What the task asks: Scan the records below for the string "true" and return every line where it appears.

++++ Extracted records

-- ==== Sys2Proof/Machine/Claims.lean ====
section
/-! DEFINITION.
Claims on slots and accumulators, and the life of engine commands that other instructions see: dependency counts,
completion, discarding (R104, R242, R243, R246).
-/

namespace Sys2Proof.Machine

/-! ## Commands -/

/-- Identifiers of a thread's earlier commands with SETV that a WAIT mask names (R104); the NREDs among them stand at their
homes. -/
def State.depsOf (s : State) (t : Nat) (mask : Nat) : List Nat :=
  (((s.core (coreOf t)).commands.filter fun c => c.thread == t && match c.setd with
      | some d => mask.testBit d
      | none => false).map (·.id))
  ++ s.homes.flatMap fun (_, h) => (h.nreds.filter fun r => r.thread == t && match r.setd with
      | some d => mask.testBit d
      | none => false).map (·.id)

/-- A command with an identifier has issued and not completed. -/
def State.outstanding (s : State) (id : Nat) : Bool :=
  (s.cores.any fun (_, k) => k.commands.any fun c => c.id == id)
    || s.homes.any fun (_, h) => h.nreds.any fun r => r.id == id

/-- One less in a dependency slot (R104). -/
def Thread.lower (t : Thread) (d : Option Nat) : Thread :=
  match d with
  | none => t
  | some n => { t with dep := t.dep.setIfInBounds n (t.dep.getD n 0 - 1) }

def Thread.raise (t : Thread) (d : Option Nat) : Thread :=
  match d with
  | none => t
  | some n => { t with dep := t.dep.setIfInBounds n (t.dep.getD n 0 + 1) }

/-- Waits that the end of a command may clear. -/
def endsWait : Wait → Bool
  | .counts | .engine | .ending | .copies => true
  | w => w.onChip

/-- An engine of a core with a waiting command and nothing running looks at the head of its queue. -/
def State.kickOne (s : State) (c : Nat) (e : EngineSel) : State :=
  let g := (s.core c).engine e
  if g.running.isNone && !g.queue.isEmpty && !s.agenda.contains (.engineCommandBegin c e) then s.post [.engineCommandBegin c e]
  else s

def State.kick (s : State) (c : Nat) : State := (s.kickOne c .matrix).kickOne c .copy

/-- Every engine looks at its queue: something that element accesses wait for has ended. -/
def State.kickAll (s : State) : State := s.cores.foldl (fun (s : State) (y : Nat × Core) => s.kick y.1) s

/-- First key of a sealed region, its name. -/
def Sinter.first (r : Sinter) : Option Nat := r.parts.head?.map (·.1)

/-- A copy count falls (R173): when it reaches zero, the writes that wait for it are looked at again. -/
def State.lowerSeal (s : State) (key : Nat) : State :=
  let s := { s with sealed := s.sealed.map fun (r : Sinter) => if r.first = some key then { r with copies := r.copies - 1 } else r }
  let s := s.wake fun _ w => w == .copies
  if s.sealed.any fun (r : Sinter) => r.first == some key && r.copies == 0 then
    let waiting := (s.threads.filter fun (y : Nat × Thread) => y.2.status == .wait .sealed).map (·.1)
    let s := s.post (waiting.map Happening.unseal)
    let s := if s.net.phases.isEmpty || s.agenda.contains .phaseRequest then s else s.post [.phaseRequest]
    s.retractLeaving.kickAll
  else s

/-- The dependency waits of an NRED are over: it departs (R104, R275). -/
def State.nredReady (s : State) (r : Nred) : Bool := !r.deps.any s.outstanding

/-- NREDs that waited for a command that is over depart. -/
def State.departNreds (s : State) (id : Nat) : State :=
  s.post (s.homes.flatMap fun (y : Nat × Home) =>
    (y.2.nreds.filter fun q => q.deps.contains id && s.nredReady q).map fun _ => .nredResult y.1 0)

/-- A command has completed or has been discarded: its count falls and waits on it are looked at again (R104, R31). -/
def State.commandOver (s : State) (c : Command) : State :=
  let x := (s.thread c.thread).lower c.setd
  let x := if x.sync = some c.id then
      { x with sync := none, status := if x.status = .wait .command then .ready else x.status, since := none, begun := none } else x
  let s := (s.setThread c.thread x).departNreds c.id
  State.kick (s.wake fun t w => coreOf t == coreOf c.thread && endsWait w) (coreOf c.thread)

/-- SRC of the progress record a command leaves in e6 (R103): 0 for MLD and MST, 1 for CPY. -/
def Command.recordSrc (c : Command) : Option Bool :=
  match c.op with
  | .mld .. | .mst .. => some false
  | .cpy .. => some true
  | _ => none

/-- e6 cleared if it records a discarded command, and e7 with a CPY's (R243). -/
def Thread.clearRecord (t : Thread) (c : Command) : Thread :=
  match c.recordSrc with
  | some src =>
    if (t.extReg 6).val.getLsbD 63 && (t.extReg 6).val.getLsbD 62 == src && t.record == some c.id then
      let t := { t.setExt 6 Reg.zero with record := none }
      if src then t.setExt 7 Reg.zero else t
    else t
  | none => t

/-- A parked command discarded, and with it the cause it would still have raised (R243). -/
def State.discard (s : State) (p : Parked) : State :=
  let t := (s.thread p.cmd.thread).clearRecord p.cmd
  let s := s.setThread p.cmd.thread { t with causes := t.causes.filter (·.cmd != some p.cmd.id) }
  let s := match p.cmd.sealedAt with
    | some key => s.lowerSeal key
    | none => s
  s.commandOver p.cmd

/-- The parked commands of a thread, on one engine, from the first that satisfies a test on; and the others (R243). -/
def splitParked (t : Nat) (hit : Command → Bool) : List Parked → List Parked × List Parked
  | [] => ([], [])
  | p :: ps =>
    if p.cmd.thread == t && hit p.cmd then (p :: ps.filter (·.cmd.thread == t), ps.filter (·.cmd.thread != t))
    else
      let (a, b) := splitParked t hit ps
      (a, p :: b)

/-- A thread waits for the pages of the commands it still has parked (R246). -/
def State.keepPages (s : State) (t : Nat) : State :=
  let k := s.core (coreOf t)
  let x := s.thread t
  s.setThread t { x with pages := x.pages.filter fun a => (k.matrix.parked ++ k.copy.parked).any fun p => p.cmd.thread == t && p.page == some a }

/-- Parked commands of a thread that satisfy a test discarded, each with those behind it on its engine (R243). -/
def State.discardParked (s : State) (t : Nat) (hit : Command → Bool) : State :=
  [EngineSel.matrix, EngineSel.copy].foldl (fun s e =>
    let k := s.core (coreOf t)
    let (gone, kept) := splitParked t hit (k.engine e).parked
    let s := s.setCore (coreOf t) (k.setEngine e { k.engine e with parked := kept })
    gone.foldl State.discard s) s |>.keepPages t

/-! ## Parked commands that re-enter the queue (R246) -/

/-- Parked behind another: it has met no cause and waits for no page of its own. -/
def Parked.plain (p : Parked) : Bool := p.cause.isNone && p.page.isNone && !p.handled

/-- The parked commands of a thread that go back together: each that satisfies a test, and those parked behind it. -/
def returning (t : Nat) (start : Parked → Bool) : Bool → List Parked → List Parked
  | _, [] => []
  | going, p :: ps =>
    if p.cmd.thread != t then returning t start going ps
    else if start p || (going && p.plain) then p :: returning t start true ps
    else returning t start false ps

/-- They re-enter the queue at its tail in their former order (R246).  Where the queue then holds more than its two entries
(R31, R104), none of them waits: no rule names a place for the others, and this is the model's choice (log 53). -/
def State.requeue (s : State) (t : Nat) (e : EngineSel) (start : Parked → Bool) : State :=
  let c := coreOf t
  let g := (s.core c).engine e
  let again := returning t start false g.parked
  if again.isEmpty then s
  else
    let g := { g with
      parked := g.parked.filter (fun p => !again.contains p)
      queue := g.queue ++ again.map (·.cmd) }
    (s.setCore c ((s.core c).setEngine e g)).kickOne c e

/-! ## Claims (R242, R243) -/

/-- The resources that s_a and s_b name (R242). -/
def claimSet (a b : Word) : List Nat := bitsIn 32 a.toNat ++ (bitsIn 8 b.toNat).map (32 + ·)

def Core.holds (k : Core) (t r : Nat) : Bool := k.claims.getD r none == some t

/-- Every resource of a set is free or held by the thread. -/
def Core.canTake (k : Core) (t : Nat) (rs : List Nat) : Bool :=
  rs.all fun r => k.claims.getD r none == none || k.holds t r

/-- A resource newly taken: undefined contents, and for an accumulator NONE and a cleared report (R9, R242, log 11). -/
def State.takeOne (s : State) (c t r : Nat) : State :=
  let k := s.core c
  if k.holds t r then s
  else
    let k := { k.untouched r with claims := k.claims.setIfInBounds r (some t) }
    let bits := Config.freeBits s.fresh
    let k := if r < 32 then { k with slots := k.slots.setIfInBounds r bits }
      else { k with accs := k.accs.setIfInBounds (r - 32) { k.accs.getD (r - 32) Acc.initial with
              bits := bits, checks := Checks.none, report := none } }
    { s.setCore c k with fresh := s.fresh + 1 }

def State.take (s : State) (c t : Nat) (rs : List Nat) : State := rs.foldl (fun s r => s.takeOne c t r) s

/-- Waiting CLAIMs examined in the order they began to wait; each whose whole set is free is granted (R242). -/
def State.grant (s : State) (c : Nat) : List Waiting → State
  | [] => s
  | w :: ws =>
    if (s.thread w.thread).status ≠ .wait .claim then
      State.grant (s.setCore c { s.core c with waiting := (s.core c).waiting.filter (· != w) }) c ws
    else if (s.core c).canTake w.thread w.set then
      let s := s.take c w.thread w.set
      let s := s.setCore c { s.core c with waiting := (s.core c).waiting.filter (· != w) }
      State.grant (s.setThread w.thread ((s.thread w.thread).next 4)) c ws
    else State.grant s c ws

def State.grantClaims (s : State) (c : Nat) : State := s.grant c (s.core c).waiting

/-- The resources of a set that a thread holds freed, and waiting claims granted (R243). -/
def State.freeClaims (s : State) (t : Nat) (rs : List Nat) : State :=
  let k := s.core (coreOf t)
  let claims := rs.foldl (fun v r => if k.holds t r then v.setIfInBounds r none else v) k.claims
  (s.setCore (coreOf t) { k with claims := claims, waiting := k.waiting.filter (·.thread != t) }).grantClaims (coreOf t)

def allResources : List Nat := List.range 40

/-- A thread's claims and parked commands given up (R243, R335, R381). -/
def State.giveUp (s : State) (t : Nat) : State :=
  if isCompute t then (s.discardParked t fun _ => true).freeClaims t allResources else s

end Sys2Proof.Machine
end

++++++++

Exercise output:
  | .counts | .engine | .ending | .copies => true
  | .cpy .. => some true
    else if start p || (going && p.plain) then p :: returning t start true ps
  if isCompute t then (s.discardParked t fun _ => true).freeClaims t allResources else s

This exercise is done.